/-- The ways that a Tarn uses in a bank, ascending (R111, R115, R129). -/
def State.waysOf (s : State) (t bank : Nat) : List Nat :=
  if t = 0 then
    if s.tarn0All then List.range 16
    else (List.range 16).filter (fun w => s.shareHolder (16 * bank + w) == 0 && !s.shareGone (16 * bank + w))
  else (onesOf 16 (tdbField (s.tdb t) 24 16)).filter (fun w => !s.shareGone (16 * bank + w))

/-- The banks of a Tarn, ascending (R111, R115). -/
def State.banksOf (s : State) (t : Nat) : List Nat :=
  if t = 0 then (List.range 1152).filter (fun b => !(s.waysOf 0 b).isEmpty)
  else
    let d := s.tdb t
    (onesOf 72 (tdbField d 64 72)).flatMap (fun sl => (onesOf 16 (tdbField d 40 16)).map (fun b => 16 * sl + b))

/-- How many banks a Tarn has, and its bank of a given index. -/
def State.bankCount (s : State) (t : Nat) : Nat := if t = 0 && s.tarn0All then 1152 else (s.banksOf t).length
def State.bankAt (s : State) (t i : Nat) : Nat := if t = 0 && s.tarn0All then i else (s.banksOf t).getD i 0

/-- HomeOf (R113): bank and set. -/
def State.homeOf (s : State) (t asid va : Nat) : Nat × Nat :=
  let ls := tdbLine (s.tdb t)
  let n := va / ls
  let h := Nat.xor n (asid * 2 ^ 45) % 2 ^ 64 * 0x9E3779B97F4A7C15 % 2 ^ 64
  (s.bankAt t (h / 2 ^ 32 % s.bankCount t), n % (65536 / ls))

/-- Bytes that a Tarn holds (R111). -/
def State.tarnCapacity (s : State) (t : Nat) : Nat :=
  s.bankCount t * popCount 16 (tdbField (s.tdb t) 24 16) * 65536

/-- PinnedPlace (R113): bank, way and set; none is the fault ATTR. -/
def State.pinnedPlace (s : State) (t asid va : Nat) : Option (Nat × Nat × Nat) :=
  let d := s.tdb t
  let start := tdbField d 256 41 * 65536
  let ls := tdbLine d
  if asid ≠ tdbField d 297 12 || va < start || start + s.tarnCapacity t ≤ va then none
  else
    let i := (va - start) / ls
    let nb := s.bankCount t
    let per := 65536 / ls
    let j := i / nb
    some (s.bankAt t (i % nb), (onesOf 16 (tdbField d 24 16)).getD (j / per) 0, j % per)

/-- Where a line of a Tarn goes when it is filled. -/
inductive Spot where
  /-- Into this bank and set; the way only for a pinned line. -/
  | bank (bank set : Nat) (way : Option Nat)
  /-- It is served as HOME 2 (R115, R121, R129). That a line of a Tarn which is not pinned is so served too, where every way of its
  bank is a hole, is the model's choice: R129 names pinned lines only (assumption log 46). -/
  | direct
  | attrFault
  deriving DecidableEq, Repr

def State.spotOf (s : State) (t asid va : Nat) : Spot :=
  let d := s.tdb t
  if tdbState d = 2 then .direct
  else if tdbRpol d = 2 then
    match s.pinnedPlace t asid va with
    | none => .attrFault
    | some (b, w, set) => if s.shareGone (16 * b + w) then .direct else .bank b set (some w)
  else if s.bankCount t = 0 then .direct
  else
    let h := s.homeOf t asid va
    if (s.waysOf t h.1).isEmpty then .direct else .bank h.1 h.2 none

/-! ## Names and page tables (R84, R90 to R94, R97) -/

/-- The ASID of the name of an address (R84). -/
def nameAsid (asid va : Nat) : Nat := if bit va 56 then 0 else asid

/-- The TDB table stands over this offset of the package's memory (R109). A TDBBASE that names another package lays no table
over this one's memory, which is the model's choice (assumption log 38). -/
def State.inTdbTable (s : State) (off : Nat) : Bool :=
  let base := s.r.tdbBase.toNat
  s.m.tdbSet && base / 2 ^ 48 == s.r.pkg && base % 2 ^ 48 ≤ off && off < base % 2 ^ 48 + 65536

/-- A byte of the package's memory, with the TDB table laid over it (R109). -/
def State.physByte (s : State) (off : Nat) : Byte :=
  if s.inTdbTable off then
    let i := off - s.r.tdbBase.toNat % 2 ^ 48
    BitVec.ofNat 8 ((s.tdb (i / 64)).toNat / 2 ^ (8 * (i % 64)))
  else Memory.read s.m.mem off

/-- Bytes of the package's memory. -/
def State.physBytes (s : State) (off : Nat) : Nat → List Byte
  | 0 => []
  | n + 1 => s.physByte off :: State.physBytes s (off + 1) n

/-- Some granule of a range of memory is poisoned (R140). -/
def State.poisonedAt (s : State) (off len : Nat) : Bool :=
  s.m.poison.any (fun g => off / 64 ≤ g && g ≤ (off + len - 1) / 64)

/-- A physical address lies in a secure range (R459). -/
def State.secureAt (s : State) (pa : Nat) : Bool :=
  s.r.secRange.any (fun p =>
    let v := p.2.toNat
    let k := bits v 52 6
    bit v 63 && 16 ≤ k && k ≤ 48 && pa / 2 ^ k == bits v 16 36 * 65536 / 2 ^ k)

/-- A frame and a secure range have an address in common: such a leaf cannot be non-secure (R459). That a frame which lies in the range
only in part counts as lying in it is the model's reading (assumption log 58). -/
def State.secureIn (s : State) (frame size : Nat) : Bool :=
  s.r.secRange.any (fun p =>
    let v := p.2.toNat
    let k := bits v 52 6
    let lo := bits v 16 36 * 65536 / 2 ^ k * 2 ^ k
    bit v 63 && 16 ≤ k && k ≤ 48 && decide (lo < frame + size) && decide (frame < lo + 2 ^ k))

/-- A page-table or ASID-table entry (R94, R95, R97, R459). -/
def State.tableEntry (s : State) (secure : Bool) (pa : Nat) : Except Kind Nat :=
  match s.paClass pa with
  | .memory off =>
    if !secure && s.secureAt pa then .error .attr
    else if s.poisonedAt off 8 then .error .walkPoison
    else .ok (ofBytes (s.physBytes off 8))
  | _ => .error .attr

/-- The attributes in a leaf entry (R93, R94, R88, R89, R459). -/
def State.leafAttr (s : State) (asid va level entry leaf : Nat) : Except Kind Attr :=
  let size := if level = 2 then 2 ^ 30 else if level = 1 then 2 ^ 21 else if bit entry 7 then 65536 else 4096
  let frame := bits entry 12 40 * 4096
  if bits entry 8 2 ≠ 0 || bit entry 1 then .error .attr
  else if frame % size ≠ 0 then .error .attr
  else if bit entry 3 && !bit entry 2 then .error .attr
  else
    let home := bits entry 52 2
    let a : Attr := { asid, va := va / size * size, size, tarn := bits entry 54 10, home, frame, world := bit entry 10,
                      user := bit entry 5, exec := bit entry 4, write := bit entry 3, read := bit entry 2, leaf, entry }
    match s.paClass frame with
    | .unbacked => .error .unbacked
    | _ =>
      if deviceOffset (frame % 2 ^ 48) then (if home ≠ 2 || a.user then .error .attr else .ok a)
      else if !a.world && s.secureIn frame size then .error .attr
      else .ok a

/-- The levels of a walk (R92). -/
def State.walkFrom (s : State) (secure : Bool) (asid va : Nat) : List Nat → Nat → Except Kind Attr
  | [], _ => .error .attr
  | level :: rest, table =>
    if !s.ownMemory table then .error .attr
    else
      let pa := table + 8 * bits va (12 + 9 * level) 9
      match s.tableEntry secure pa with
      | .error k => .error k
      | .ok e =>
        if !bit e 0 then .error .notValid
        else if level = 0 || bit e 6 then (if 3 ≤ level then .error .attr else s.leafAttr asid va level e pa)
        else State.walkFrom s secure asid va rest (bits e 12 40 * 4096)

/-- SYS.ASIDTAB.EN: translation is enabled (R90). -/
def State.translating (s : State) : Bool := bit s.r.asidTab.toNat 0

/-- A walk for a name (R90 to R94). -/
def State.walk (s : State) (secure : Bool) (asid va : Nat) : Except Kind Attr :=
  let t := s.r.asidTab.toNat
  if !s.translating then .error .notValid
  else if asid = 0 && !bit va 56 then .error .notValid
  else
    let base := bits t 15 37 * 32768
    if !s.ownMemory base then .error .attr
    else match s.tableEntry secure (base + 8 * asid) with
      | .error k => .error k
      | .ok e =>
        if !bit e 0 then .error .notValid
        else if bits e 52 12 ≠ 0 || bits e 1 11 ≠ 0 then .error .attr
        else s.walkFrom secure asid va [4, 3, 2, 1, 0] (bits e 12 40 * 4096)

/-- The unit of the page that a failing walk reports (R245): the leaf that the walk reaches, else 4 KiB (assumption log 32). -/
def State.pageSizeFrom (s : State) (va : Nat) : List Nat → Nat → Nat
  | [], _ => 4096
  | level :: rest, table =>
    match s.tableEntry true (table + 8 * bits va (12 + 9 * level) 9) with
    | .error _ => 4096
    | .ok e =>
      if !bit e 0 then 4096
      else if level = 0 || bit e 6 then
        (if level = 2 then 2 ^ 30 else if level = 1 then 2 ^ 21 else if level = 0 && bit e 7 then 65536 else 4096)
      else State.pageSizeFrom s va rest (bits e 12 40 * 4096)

> [What you will do]:
Return the span of lines in the data above that opens at the line with "if !secure &&" and closes at the line with "def State.leafAttr (s", exactly, ends included, nothing else.

> [Solution to this problem]:
    if !secure && s.secureAt pa then .error .attr
    else if s.poisonedAt off 8 then .error .walkPoison
    else .ok (ofBytes (s.physBytes off 8))
  | _ => .error .attr

/-- The attributes in a leaf entry (R93, R94, R88, R89, R459). -/
def State.leafAttr (s : State) (asid va level entry leaf : Nat) : Except Kind Attr :=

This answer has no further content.